Stopping at the line that holds "of commands -/", repeat the lines below exactly, starting from the very first and including that final line.

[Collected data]
========================

-- ==== Sys2Proof/Safety.lean ====
section
/-! DEFINITION. The terms the claims use: the invariant every step keeps, runs that never stop, what the final blocks
of a message are, and when two states look alike to the host. -/

namespace Sys2Proof

/-! ### Kinds of commands -/

/-- A selector that names an engine (30_encoding.md R92). -/
abbrev supported (sel : BitVec 4) : Prop := sel.toNat ≤ 8

/-- A NEW whose selector names an engine, a BYTE or a FINISH: the commands of 60_exceptions.md R325. -/
def Instr.isSupported : Instr → Prop
  | .newSha256 => True
  | .newMd5 => True
  | .newCrc32 => True
  | .newCrc8 => True
  | .newCrc16 => True
  | .newSha1 => True
  | .newSha224 => True
  | .newSha384 => True
  | .newSha512 => True
  | .newUnsupported9 => False
  | .newUnsupportedAB sel => supported sel
  | .newUnsupportedCF sel => supported sel
  | .byteImm _ => True
  | .finish => True

/-- Is the command a NEW? The others, BYTE and FINISH, work on the engine `SEL` names. -/
def Instr.isNew : Instr → Bool
  | .newSha256 => true
  | .newMd5 => true
  | .newCrc32 => true
  | .newCrc8 => true
  | .newCrc16 => true
  | .newSha1 => true
  | .newSha224 => true
  | .newSha384 => true
  | .newSha512 => true
  | .newUnsupported9 => true
  | .newUnsupportedAB _ => true
  | .newUnsupportedCF _ => true
  | .byteImm _ => false
  | .finish => false

namespace Machine

/-! ### The invariant -/

/-- What holds of a Merkle–Damgård record between commands: `cnt` is 8 × the bytes absorbed modulo 2^64 and `cur` that
number modulo BS (10_state.md R27, R28), and the buffer is in canonical form within its `2 ^ cw` indices (R29). -/
structure MdInv {σ : Type} {cw : Nat} (e : MdRecord σ cw) : Prop where
  cntBytes : e.cnt.toNat % 8 = 0
  curBytes : e.cur.toNat = e.cnt.toNat / 8 % 2 ^ cw
  bufWf : e.buf.wf (2 ^ cw)

/-- What holds of the whole state between commands. -/
structure State.Inv (s : State) : Prop where
  /-- Nothing ever writes `crc32.T` (10_state.md R32). -/
  table : s.crc32T = crc32Table
  /-- `DOUT` is in canonical form within indices 0 to 63 (20_memory.md R60). -/
  doutWf : s.dout.wf Config.doutBytes
  /-- `DLEN` is at most the size of `DOUT` (10_state.md R23). -/
  dlenLe : s.dlen.toNat ≤ Config.doutBytes
  md5 : MdInv s.md5
  sha1 : MdInv s.sha1
  s256 : MdInv s.s256
  s512 : MdInv s.s512
  /-- While `SEL` is SHA256 or SHA224, `s256.var` says which (10_state.md R24). -/
  var256 : (s.sel = 0x0 → s.s256Var = 0) ∧ (s.sel = 0x6 → s.s256Var = 1)
  /-- While `SEL` is SHA512 or SHA384, `s512.var` says which (10_state.md R24). -/
  var512 : (s.sel = 0x8 → s.s512Var = 0) ∧ (s.sel = 0x7 → s.s512Var = 1)
  /-- `ERR` is the status of the last response (30_encoding.md R94, 10_state.md R22). -/
  lastStatus : ∀ r, s.responses.getLast? = some r → s.err = statusCode r.status

/-! ### Safe runs -/

/-- The words that decode, by their fields as numbers (30_encoding.md R95). -/
abbrev decodableWord (c : Word16) : Prop :=
  (c.toNat / 4096 = 1 ∧ c.toNat % 256 = 0) ∨ c.toNat / 256 = 0x20 ∨ c.toNat = 0x3000

/-- The host issues decodable command words only (30_encoding.md R95, 70_reset_and_hazards.md R357). -/
def safeHost (s : State) : Prop := ∀ c, HostMove.command c ∈ s.pending → decodableWord c

/-! ### Absorbing and finishing, in terms of the bytes of the buffer -/

/-- MD.ABSORB(e, b) in terms of the reads of the buffer (41_md_common.md R162): `e'` is what it leaves of `e`. -/
structure Absorbed {σ : Type} {cw : Nat} (compress : σ → List Byte → σ) (b : Byte) (e e' : MdRecord σ cw) :
    Prop where
  cnt : e'.cnt = e.cnt + 8
  buf : ∀ a, e'.buf.read a = if a = e.cur.toNat then b else e.buf.read a
  partialBlock : e.cur.toNat ≠ 2 ^ cw - 1 → e'.cur.toNat = e.cur.toNat + 1 ∧ e'.h = e.h
  fullBlock : e.cur.toNat = 2 ^ cw - 1 →
    e'.cur = 0 ∧ e'.h = compress e.h ((List.range (2 ^ cw)).map e'.buf.read)

/-- The message bytes the buffer holds: indices 0 to `cur`-1 (10_state.md R29). -/
def heldBytes {σ : Type} {cw : Nat} (e : MdRecord σ cw) : List Byte := (List.range e.cur.toNat).map e.buf.read

/-- The bytes FINAL compresses: the held bytes, the pad byte, zeros, the length field of the count
(41_md_common.md R163). -/
def finalBytes {σ : Type} {cw : Nat} (sh : MdShell σ) (e : MdRecord σ cw) : List Byte :=
  heldBytes e ++ 0x80 ::
    (List.replicate (padZeros (2 ^ cw) sh.lf e.cur.toNat) 0x00 ++ sh.lenField e.cnt)

/-- The digest of FINAL: OUT of the state after one or two COMPRESS (41_md_common.md R163). -/
def finalDigest {σ : Type} {cw : Nat} (sh : MdShell σ) (e : MdRecord σ cw) : List Byte :=
  sh.out ((blocksOf (2 ^ cw) (finalBytes sh e)).foldl sh.compress e.h)

/-- What FINISH leaves of the record of a Merkle–Damgård engine (46_facade_hex.md R294): the accumulator, counter and
cursor of an engine reset under initial vector `iv`, and in the buffer the last block FINAL compressed
(70_reset_and_hazards.md R351: the reset does not touch it). -/
structure Finished {σ : Type} {cw : Nat} (sh : MdShell σ) (iv : σ) (e e' : MdRecord σ cw) : Prop where
  h : e'.h = iv
  cnt : e'.cnt = 0
  cur : e'.cur = 0
  lastBlock : ∀ a, a < 2 ^ cw →
    e'.buf.read a = (finalBytes sh e).getD ((finalBytes sh e).length - 2 ^ cw + a) 0
  outside : ∀ a, 2 ^ cw ≤ a → e'.buf.read a = e.buf.read a

/-- `DOUT` after the digest `d` is written to it: `DOUT[i] = d[i]` below the digest's length, the other bytes as before
(46_facade_hex.md R294). -/
def DigestStored (d : List Byte) (dout dout' : Memory) : Prop :=
  ∀ a, dout'.read a = if a < d.length then d.getD a 0 else dout.read a

/-! ### What the host and a computation can see -/

/-- Two records agree on what a rule can read of them: the bytes at or above the cursor may differ (10_state.md R29). -/
structure SameRecord {σ : Type} {cw : Nat} (e f : MdRecord σ cw) : Prop where
  h : e.h = f.h
  cnt : e.cnt = f.cnt
  cur : e.cur = f.cur
  buf : ∀ a, a < e.cur.toNat → e.buf.read a = f.buf.read a

/-- The records of the engine agree; nothing is asked of the other engines (10_state.md R36). -/
def sameEngine (e : Engine) (s t : State) : Prop :=
  match e with
  | .crc8 => s.crc8 = t.crc8
  | .crc16 => s.crc16 = t.crc16
  | .crc32 => s.crc32 = t.crc32
  | .md5 => SameRecord s.md5 t.md5
  | .sha1 => SameRecord s.sha1 t.sha1
  | .s256 => s.s256Var = t.s256Var ∧ SameRecord s.s256 t.s256
  | .s512 => s.s512Var = t.s512Var ∧ SameRecord s.s512 t.s512

/-- Two states alike to the host and to the computation in progress: the façade's registers, the specified bytes of
`DOUT` (10_state.md R23), the table, the port, and the record of the selected engine alone (R36). -/
structure Alike (s t : State) : Prop where
  sel : s.sel = t.sel
  err : s.err = t.err
  dlen : s.dlen = t.dlen
  dout : ∀ a, a < s.dlen.toNat → s.dout.read a = t.dout.read a
  table : s.crc32T = t.crc32T
  pending : s.pending = t.pending
  responses : s.responses = t.responses
  engine : ∀ e, engineOf s.sel = some e → sameEngine e s t

end Machine

end Sys2Proof
end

========================

SOLUTION TO THIS TASK
-- ==== Sys2Proof/Safety.lean ====
section
/-! DEFINITION. The terms the claims use: the invariant every step keeps, runs that never stop, what the final blocks
of a message are, and when two states look alike to the host. -/

namespace Sys2Proof

/-! ### Kinds of commands -/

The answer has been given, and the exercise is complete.